AgentDB Vector Search provides production-ready semantic search infrastructure with 150-12,500x performance improvements over naive implementations through HNSW indexing, quantization, and hybrid search capabilities. By transforming unstructured data into embeddings and leveraging vector similarity, you enable intelligent retrieval that understands meaning rather than keyword matching, powering RAG systems, semantic search engines, and intelligent knowledge bases.

Use this skill when building applications requiring semantic understanding (chatbots finding relevant context, document search beyond keywords), scaling to large datasets (>10K documents with sub-10ms latency), or deploying to memory-constrained environments (mobile apps, edge devices with quantization).
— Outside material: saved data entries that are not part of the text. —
/-- An instruction over `fieldBody` whose field does not fit raises RES_FIELD. -/
theorem traps_field {u : Cpu} {d a : Reg} {p w1 : BitVec 6} {z : Bool} {s : State} {i : Instr}
    {f : Word → Word → Nat → Nat → Word} (r : Ready u s) (e : exec i s = runInsn u (fieldBody u d a p w1 z f) s)
    (h : ¬(z = false ∧ p.toNat + (w1.toNat + 1) ≤ cpuWidth u)) : Traps u ⟨0x01, 2, 0, 0, 0⟩ i s s := by
  have bad : (!z && decide (p.toNat + fieldWidth w1 ≤ cpuWidth u)) = false := by
    rw [Bool.eq_false_iff, ne_eq, Bool.and_eq_true, Bool.not_eq_true', decide_eq_true_eq]
    exact h
  exact traps (evs := []) r e (by simp only [fieldBody, run_bind, run_requireZero, bad, Bool.false_eq_true, if_false])

/-! ### Fields -/

/-- The mask of a field's width has its low n bits. -/
theorem getLsbD_lowMask (w n j : Nat) : (BitVec.ofNat w (2 ^ n - 1)).getLsbD j = (decide (j < w) && decide (j < n)) := by
  rw [BitVec.getLsbD_ofNat, Nat.testBit_two_pow_sub_one]

/-- `bext`. -/
theorem getLsbD_bitField {w : Nat} (x : BitVec w) (p n j : Nat) :
    (bitField x p n).getLsbD j = (decide (j < n) && x.getLsbD (p + j)) := by
  simp only [bitField, BitVec.getLsbD_and, BitVec.getLsbD_ushiftRight, getLsbD_lowMask]
  by_cases hj : j < w
  · simp [hj, Bool.and_comm]
  · simp [hj, BitVec.getLsbD_of_ge x (p + j) (by omega)]

/-- `bexts`: above the field stands its top bit. -/
theorem getLsbD_bitFieldSigned {w : Nat} (x : BitVec w) (p n j : Nat) (hn : 0 < n) (hj : j < w) :
    (bitFieldSigned x p n).getLsbD j = x.getLsbD (p + min j (n - 1)) := by
  have top : (bitField x p n).getLsbD (n - 1) = x.getLsbD (p + (n - 1)) := by
    rw [getLsbD_bitField, decide_eq_true (Nat.sub_one_lt_of_lt hn), Bool.true_and]
  have bit : (bitFieldSigned x p n).getLsbD j = ((bitField x p n).getLsbD j || (x.getLsbD (p + (n - 1)) && !decide (j < n))) := by
    simp only [bitFieldSigned, top]
    split
    · next h => rw [BitVec.getLsbD_or, BitVec.getLsbD_not, getLsbD_lowMask, h]; simp [hj]
    · next h => simp [h]
  rw [bit, getLsbD_bitField]
  by_cases low : j < n
  · simp [low, Nat.min_eq_left (Nat.le_sub_one_of_lt low)]
  · simp [low, Nat.min_eq_right (show n - 1 ≤ j by omega)]

/-- `bins`. -/
theorem getLsbD_bitInsert {w : Nat} (y x : BitVec w) (p n j : Nat) (hj : j < w) :
    (bitInsert y x p n).getLsbD j = if p ≤ j ∧ j < p + n then x.getLsbD (j - p) else y.getLsbD j := by
  simp only [bitInsert, BitVec.getLsbD_or, BitVec.getLsbD_and, BitVec.getLsbD_not, BitVec.getLsbD_shiftLeft, getLsbD_lowMask]
  have inside : (p ≤ j ∧ j < p + n) ↔ (¬j < p ∧ j - p < n) := by omega
  have below : j - p < w := by omega
  simp only [inside, hj, below]
  by_cases h1 : j < p <;> by_cases h2 : j - p < n <;> simp [h1, h2]

/-! ### Reversals, swaps and parity -/

/-- The low n bits in reverse order. -/
theorem getLsbD_reverseBits {w : Nat} (x : BitVec w) {n : Nat} (hn : n ≤ w) (j : Nat) :
    (reverseBits x n).getLsbD j = (decide (j < n) && x.getLsbD (n - 1 - j)) := by
  induction n generalizing j with
  | zero => simp [reverseBits]
  | succ n ih =>
    rw [reverseBits, BitVec.getLsbD_or, BitVec.getLsbD_shiftLeft, ih (by omega)]
    cases j with
    | zero =>
      have : 0 < w := by omega
      cases h : x.getLsbD n <;> simp [h, this]
    | succ j =>
      have : n + 1 - 1 - (j + 1) = n - 1 - j := by omega
      rw [this]
      by_cases hj : j < n
      · have : j + 1 < w := by omega
        split <;> simp [hj, this]
      · split <;> simp [hj]

/-- A byte of a word. -/
theorem getLsbD_byteAt {w : Nat} (x : BitVec w) (i k : Nat) : (byteAt x i).getLsbD k = (decide (k < 8) && x.getLsbD (8 * i + k)) := by
  rw [byteAt, BitVec.getLsbD_setWidth, BitVec.getLsbD_ushiftRight]

/-- A word put together from its low n bytes. -/
theorem getLsbD_bytesOf {w : Nat} (f : Nat → BitVec 8) {n : Nat} (hn : 8 * n ≤ w) (j : Nat) :
    (bytesOf w f n).getLsbD j = (decide (j < 8 * n) && (f (j / 8)).getLsbD (j % 8)) := by
  induction n with
  | zero => simp [bytesOf]
  | succ n ih =>
    rw [bytesOf, BitVec.getLsbD_or, BitVec.getLsbD_shiftLeft, BitVec.getLsbD_setWidth, ih (by omega)]
    rcases Nat.lt_or_ge j (8 * n) with below | above
    · have : j < 8 * (n + 1) := by omega
      simp [below, this]
    · by_cases last : j < 8 * (n + 1)
      · have quot : j / 8 = n := by omega
        have rem : j % 8 = j - 8 * n := by omega
        have : j < w := by omega
        have : j - 8 * n < w := by omega
        simp [Nat.not_lt.2 above, *]
      · have : 8 ≤ j - 8 * n := by omega
        simp [Nat.not_lt.2 above, last, BitVec.getLsbD_of_ge (f n) _ this]

/-- `brevb`: bit 7 - k of a byte stands at bit k. -/
theorem getLsbD_aluBrevb {w : Nat} (x : BitVec w) {j : Nat} (hw : 8 * (w / 8) = w) (hj : j < w) :
    (aluBrevb x).getLsbD j = x.getLsbD (j / 8 * 8 + (7 - j % 8)) := by
  have bit : 8 - 1 - j % 8 < 8 := by omega
  have low : j % 8 < 8 := by omega
  have place : 8 * (j / 8) + (8 - 1 - j % 8) = j / 8 * 8 + (7 - j % 8) := by omega
  rw [aluBrevb, getLsbD_bytesOf _ (by omega), getLsbD_reverseBits _ (by omega), getLsbD_byteAt, hw, place]
  simp [hj, bit, low]

/-- `bswap`, `bswap32` and `bswap16`: the low n bytes in reverse order. -/
theorem getLsbD_swapBytes {w : Nat} (x : BitVec w) {n : Nat} (hn : 8 * n ≤ w) (j : Nat) :
    (swapBytes x n).getLsbD j = (decide (j < 8 * n) && x.getLsbD ((n - 1 - j / 8) * 8 + j % 8)) := by
  have low : j % 8 < 8 := by omega
  rw [swapBytes, getLsbD_bytesOf _ hn, getLsbD_byteAt, Nat.mul_comm 8 (n - 1 - j / 8)]
  simp [low]

/-- `par`: bit 0 is set when the number of ones is odd. -/
theorem getLsbD_aluPar {w : Nat} (x : BitVec w) {j : Nat} (hj : j < w) :
    (aluPar x).getLsbD j = (decide (j = 0) && decide ((List.range w).countP (fun i => x.getLsbD i) % 2 = 1)) := by
  rw [aluPar, countOnes_eq_countP, BitVec.getLsbD_ofNat]
  rcases Nat.mod_two_eq_zero_or_one ((List.range w).countP (fun i => x.getLsbD i)) with h | h
  · simp [h]
  · rw [h, Bool.eq_iff_iff]; simp [hj, Nat.testBit_one_eq_true_iff_self_eq_zero]

/-- Settles O10: the field forms run `fieldBody` and the others `aluUn`, and each writes the bits of its operation. -/
theorem bitFieldResults : Obligations.BitFieldResults := by
  intro u d a b p w1 z s r x old w W gives res
  have bytes : 8 * (W / 8) = W := by rcases cpuWidth_cases u with h | h <;> simp [W, h]
  have wide : 32 ≤ W := by rcases cpuWidth_cases u with h | h <;> simp [W, h]
  have word : W ≤ 64 := by rcases cpuWidth_cases u with h | h <;> simp [W, h]
  refine ⟨fun fits => ⟨?_, ?_, ?_⟩, fun bad => ?_, fun hb => ⟨?_, ?_, ?_, ?_, ?_, ?_, ?_⟩, fun hb => ?_⟩
  · exact writesBits_field r rfl fits fun j _ => getLsbD_bitField x _ _ j
  · exact writesBits_field r rfl fits fun j hj => getLsbD_bitFieldSigned x _ _ j (by omega) (by omega)
  · exact writesBits_field r rfl fits fun j hj => getLsbD_bitInsert old x _ _ j (by omega)
  · simp only [List.forall_mem_cons]
    exact ⟨traps_field r rfl bad, traps_field r rfl bad, traps_field r rfl bad, by simp⟩
  · refine writesBits_aluUn r hb rfl fun y hy j hj => ?_
    rw [aluBrev, getLsbD_reverseBits y (Nat.le_refl _), hy]; simp [hj, W, x]
  · refine writesBits_aluUn r hb rfl fun y hy j hj => ?_
    rw [aluBrev32, BitVec.getLsbD_setWidth, getLsbD_reverseBits _ (by omega), BitVec.getLsbD_setWidth, hy]
    have low : 32 - 1 - j < 32 := by omega
    simp [hj, low, x]
  · refine writesBits_aluUn r hb rfl fun y hy j hj => ?_
    rw [getLsbD_aluBrevb y bytes hj, hy]
  · refine writesBits_aluUn r hb rfl fun y hy j hj => ?_
    rw [getLsbD_swapBytes y (by omega), hy, bytes]; simp [hj, W, x]
  · refine writesBits_aluUn r hb rfl fun y hy j hj => ?_
    rw [getLsbD_swapBytes y (by omega), hy]
  · refine writesBits_aluUn r hb rfl fun y hy j hj => ?_
    rw [getLsbD_swapBytes y (by omega), hy]
  · refine writesBits_aluUn r hb rfl fun y hy j hj => ?_
    simp only [getLsbD_aluPar y hj, hy]; rfl
  · simp only [List.forall_mem_cons]
    exact ⟨traps_aluUn r rfl hb, traps_aluUn r rfl hb, traps_aluUn r rfl hb, traps_aluUn r rfl hb, traps_aluUn r rfl hb,
      traps_aluUn r rfl hb, traps_aluUn r rfl hb, by simp⟩

end Sys2Proof.Machine
end

section
/-! CRC steps (03, R75; on a Hearth R78). -/

namespace Sys2Proof.Machine

/-! ### The width of a polynomial -/

/-- The bits of a value below its leading zeros, counted from a bound n on its width. -/
theorem sub_leadingZeros {w : Nat} (x : BitVec w) (nonzero : x ≠ 0) (n : Nat) (h : x.toNat < 2 ^ n) :
    n - leadingZeros x n = x.toNat.log2 + 1 := by
  have pos : x.toNat ≠ 0 := fun z => nonzero (BitVec.eq_of_toNat_eq z)
  induction n with
  | zero => omega
  | succ n ih =>
    have bit : x.getLsbD n = true ↔ 2 ^ n ≤ x.toNat :=
      ⟨Nat.ge_two_pow_of_testBit, fun high => Nat.testBit_of_two_pow_le_and_two_pow_add_one_gt high h⟩
    rw [leadingZeros]
    split
    · next set => rw [(Nat.log2_eq_iff pos).2 ⟨bit.1 set, h⟩]; rfl
    · next clear => rw [Nat.add_sub_add_right, ih (Nat.not_le.1 fun high => clear (bit.2 high))]

/-- The width of a polynomial that is not zero is one more than the index of its highest bit. -/
theorem polyWidth_eq {p : Word} (h : p ≠ 0) : polyWidth p = p.toNat.log2 + 1 :=
  sub_leadingZeros p h 64 p.isLt

/-- The polynomial in a slot is a value of the processor's width. -/
theorem crcSlot_lt (u : Cpu) (slot : BitVec 2) (s : State) : (crcSlot u slot s).toNat < 2 ^ cpuWidth u := by
  cases u with
  | core c => exact BitVec.isLt _
  | hearth h =>
    rw [crcSlot, BitVec.toNat_setWidth_of_le (by decide)]
    exact BitVec.isLt _

/-- The polynomial in a slot is not wider than the processor. -/
theorem polyWidth_crcSlot_le {u : Cpu} {slot : BitVec 2} {s : State} (h : crcSlot u slot s ≠ 0) :
    polyWidth (crcSlot u slot s) ≤ cpuWidth u := by
  have pos : (crcSlot u slot s).toNat ≠ 0 := fun z => h (BitVec.eq_of_toNat_eq z)
  rw [polyWidth_eq h]
  exact (Nat.log2_lt pos).2 (crcSlot_lt u slot s)

/-! ### The generator as a fold over the data bits -/

/-- `crc` takes the data bits from n - 1 down to 0. -/
theorem crcRun_eq_foldl (W : Nat) (g r data : Word) (n : Nat) :
    crcRun W g r data n = (List.range n).reverse.foldl (fun r i => crcStep W g r (data.getLsbD i)) r := by
  induction n generalizing r with
  | zero => rfl
  | succ n ih => rw [crcRun, ih, List.range_succ, List.reverse_append]; rfl

/-- `crcr` takes n data bits from i up. -/
theorem crcrRun_eq_foldl (gr r data : Word) (i n : Nat) :
    crcrRun gr r data i n = (List.range' i n).foldl (fun r i => crcrStep gr r (data.getLsbD i)) r := by
  induction n generalizing r i with
  | zero => rfl
  | succ n ih => rw [crcrRun, ih, List.range'_succ]; rfl

/-! ### The generator keeps to the width of the polynomial -/

/-- Masked to its low W bits, a value is below 2^W. -/
theorem and_lowMask_lt (x : Word) (W : Nat) : (x &&& BitVec.ofNat 64 (2 ^ W - 1)).toNat < 2 ^ W := by
  rw [BitVec.toNat_and, BitVec.toNat_ofNat]
  exact Nat.and_lt_two_pow _ (Nat.lt_of_le_of_lt (Nat.mod_le ..) (Nat.sub_one_lt_of_lt (Nat.two_pow_pos W)))

/-- A step of `crc` stays below 2^W. -/
theorem crcStep_lt {W : Nat} {g : Word} (hg : g.toNat < 2 ^ W) (r : Word) (bit : Bool) : (crcStep W g r bit).toNat < 2 ^ W := by
  have shifted := and_lowMask_lt (r <<< 1) W
  simp only [crcStep]
  split
  · rw [BitVec.toNat_xor]; exact Nat.xor_lt_two_pow shifted hg
  · exact shifted

/-- A step of `crcr` stays below 2^W. -/
theorem crcrStep_lt {W : Nat} {gr r : Word} (hg : gr.toNat < 2 ^ W) (hr : r.toNat < 2 ^ W) (bit : Bool) :
    (crcrStep gr r bit).toNat < 2 ^ W := by
  have shifted : (r >>> 1).toNat < 2 ^ W := by
    rw [BitVec.toNat_ushiftRight]; exact Nat.lt_of_le_of_lt (Nat.shiftRight_le ..) hr
  simp only [crcrStep]
  split
  · rw [BitVec.toNat_xor]; exact Nat.xor_lt_two_pow shifted hg
  · exact shifted

/-- `crc` stays below 2^W. -/
theorem crcRun_lt {W : Nat} {g r : Word} (hg : g.toNat < 2 ^ W) (hr : r.toNat < 2 ^ W) (data : Word) (n : Nat) :
    (crcRun W g r data n).toNat < 2 ^ W := by
  induction n generalizing r with
  | zero => exact hr
  | succ n ih => exact ih (crcStep_lt hg r _)

/-- `crcr` stays below 2^W. -/
theorem crcrRun_lt {W : Nat} {gr r : Word} (hg : gr.toNat < 2 ^ W) (hr : r.toNat < 2 ^ W) (data : Word) (i n : Nat) :
    (crcrRun gr r data i n).toNat < 2 ^ W := by
  induction n generalizing r i with
  | zero => exact hr
  | succ n ih => exact ih (crcrStep_lt hg hr _) _

/-- A value reversed over n bits is below 2^n. -/
theorem reverseBits_lt (x : Word) {n : Nat} (hn : n ≤ 64) : (reverseBits x n).toNat < 2 ^ n :=
  Nat.lt_pow_two_of_testBit _ fun j hj => by
    rw [BitVec.testBit_toNat, getLsbD_reverseBits x hn]; simp [Nat.not_lt.2 hj]

/-- The result of `crc` is one that a register of a processor not narrower than the polynomial holds. -/
theorem truncTo_crcForward {u : Cpu} {p : Word} (h : polyWidth p ≤ cpuWidth u) (r data : Word) (n : Nat) :
    truncTo u (crcForward p r data n) = crcForward p r data n :=
  truncTo_of_lt (Nat.lt_of_lt_of_le (crcRun_lt (and_lowMask_lt _ _) (and_lowMask_lt _ _) data n) (Nat.pow_le_pow_right (by decide) h))

/-- The result of `crcr` is one that a register of a processor not narrower than the polynomial holds. -/
theorem truncTo_crcReflected {u : Cpu} {p : Word} (h : polyWidth p ≤ cpuWidth u) (r data : Word) (n : Nat) :
    truncTo u (crcReflected p r data n) = crcReflected p r data n :=
  truncTo_of_lt (Nat.lt_of_lt_of_le
    (crcrRun_lt (reverseBits_lt _ (Nat.sub_le ..)) (and_lowMask_lt _ _) data 0 n) (Nat.pow_le_pow_right (by decide) h))

/-! ### The instructions -/

/-- A CRC step can be done: the slot holds a polynomial, and a Hearth takes at most 32 bits (R75, R78). -/
def CrcLegal (u : Cpu) (slot : BitVec 2) (nb : BitVec 6) (s : State) : Prop :=
  crcSlot u slot s ≠ 0 ∧ (cpuWidth u = 64 ∨ crcBits nb ≤ 32)

/-- What `crcBody` does. -/
theorem crcBody_ok {u : Cpu} {d a b : Reg} {slot : BitVec 2} {nb : BitVec 6} {s : State} {f : Word → Word → Word → Nat → Word}
    (h : CrcLegal u slot nb s) :
    crcBody u d a b slot nb f s = .ok .next (writeG u d (f (crcSlot u slot s) (readG u a s) (readG u b s) (crcBits nb)) s) := by
  obtain ⟨nonzero, bits⟩ := h
  have width := polyWidth_crcSlot_le nonzero
  cases u with
  | core c => simpa [crcBody] using nonzero
  | hearth k =>
    have bits : crcBits nb ≤ 32 := bits.resolve_left (by simp [cpuWidth])
    have width : polyWidth (crcSlot (.hearth k) slot s) ≤ 32 := width
    simpa [crcBody, bits, width] using nonzero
The key insight is embedding choice determines quality: OpenAI embeddings (1536-dim) provide best semantic understanding, sentence-transformers (768-dim) balance quality and speed, MiniLM (384-dim) optimizes for resource constraints. Start with cosine similarity and scalar quantization, benchmark retrieval quality, and tune threshold/quantization based on accuracy requirements.